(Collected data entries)
——
-- ==== Sys2Proof/Tests/Slice0.lean ====
section
/-! SUPPORT. The model's own tests. Expected results are those of spec/95_test_vectors.md (S<n>, V<n>, P<n>) and of the
spec's encodings; then, for every statement of Certificates/Slice0/Obligations.lean with hypotheses, a state that meets
them, at the boundary values of each clause. -/

namespace Sys2Proof.Tests

open Sys2Proof Sys2Proof.Machine

/-! ### Helpers -/

/-- A core with the default opcodes, `n` bytes of memory, bytes from offset `pos` on, and `ip` = `start`. -/
def core (n pos : Nat) (bytes : List Byte) (start : Nat) : State :=
  ((State.powerOn ⟨n, Opcodes.standard⟩).putBytes (placeAt pos bytes)).setReg .ip start

/-- That core after it has latched an error at offset 3. -/
def stopped : State := (core 4 0 [0xAA, 0xBB, 0xCC, 0xDD] 3).takeError ⟨.mem, 3, .two⟩

/-- The outcome is a next state that meets `p`. -/
def ends {α : Type} (o : Host.Outcome α Fault Refusal) (p : α → Bool) : Bool :=
  match o with
  | .next t => p t
  | .fault _ => false
  | .refused _ => false

theorem ends_next {α : Type} {o : Host.Outcome α Fault Refusal} {p : α → Bool} (h : ends o p = true) :
    ∃ t, o = .next t ∧ p t = true := by
  cases o <;> simp_all [ends]

/-- Registers and latch as a test compares them. -/
def holds (t : State) (regs : List (Reg × Word)) (halted : Bool) : Bool :=
  decide (regs.all (fun x => t.getReg x.1 == x.2) = true ∧ t.halted = halted)

/-- The latched record. -/
def latched (t : State) (e : AccessInfo) : Bool :=
  decide (t.halted = true ∧ t.fault = some { e with code := .outOfBounds })

/-! ### Well-formedness refuses every ill-formed term -/

theorem test_distinct_refuses_r1_r2 : ¬ (⟨0x10, 0x10, 0x12⟩ : Opcodes).Distinct := by decide
theorem test_distinct_refuses_r1_add : ¬ (⟨0x10, 0x11, 0x10⟩ : Opcodes).Distinct := by decide
theorem test_distinct_refuses_r2_add : ¬ (⟨0x10, 0x11, 0x11⟩ : Opcodes).Distinct := by decide
theorem test_config_refuses : ¬ (⟨65536, ⟨0, 0, 1⟩⟩ : Config).WellFormed := by decide
theorem test_wellFormed_refuses_opcode_r1 : ¬ (Instr.unrecognized 0x10).WellFormed Opcodes.standard := by decide
theorem test_wellFormed_refuses_opcode_r2 : ¬ (Instr.unrecognized 0x11).WellFormed Opcodes.standard := by decide
theorem test_wellFormed_refuses_opcode_add : ¬ (Instr.unrecognized 0x12).WellFormed Opcodes.standard := by decide
theorem test_wf_refuses_disorder : ¬ Memory.wf 20 [(3, 1), (2, 1)] := by decide
theorem test_wf_refuses_repeat : ¬ Memory.wf 20 [(3, 1), (3, 2)] := by decide
theorem test_wf_refuses_listed_zero : ¬ Memory.wf 20 [(3, 0)] := by decide
theorem test_wf_refuses_beyond_length : ¬ Memory.wf 20 [(20, 1)] := by decide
——
Work to complete: The answer must be the line containing "theorem test_wf_refuses_listed_zero : ¬" and every line after it to the end of the data, each set down exactly.

Task answer:
theorem test_wf_refuses_listed_zero : ¬ Memory.wf 20 [(3, 0)] := by decide
theorem test_wf_refuses_beyond_length : ¬ Memory.wf 20 [(20, 1)] := by decide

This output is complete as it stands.